Saved data entries
-- ==== Sys2Proof/Machine/Core.lean ====
section
/-! DEFINITION. The machine behind Host/Core.lean. -/

noncomputable def Sys2Proof.core : Host.Core :=
  { State := Sys2Proof.Machine.State, Fault := Sys2Proof.Machine.Fault,
    Refusal := Sys2Proof.Machine.Refusal, step := Sys2Proof.Machine.step, reset := Sys2Proof.Machine.State.reset }
end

* _Task instructions_: The answer consists solely of the lines from the one containing "noncomputable def Sys2Proof.core" through the last line of the data above, reproduced exactly.

* _Result of the exercise_:
noncomputable def Sys2Proof.core : Host.Core :=
  { State := Sys2Proof.Machine.State, Fault := Sys2Proof.Machine.Fault,
    Refusal := Sys2Proof.Machine.Refusal, step := Sys2Proof.Machine.step, reset := Sys2Proof.Machine.State.reset }
end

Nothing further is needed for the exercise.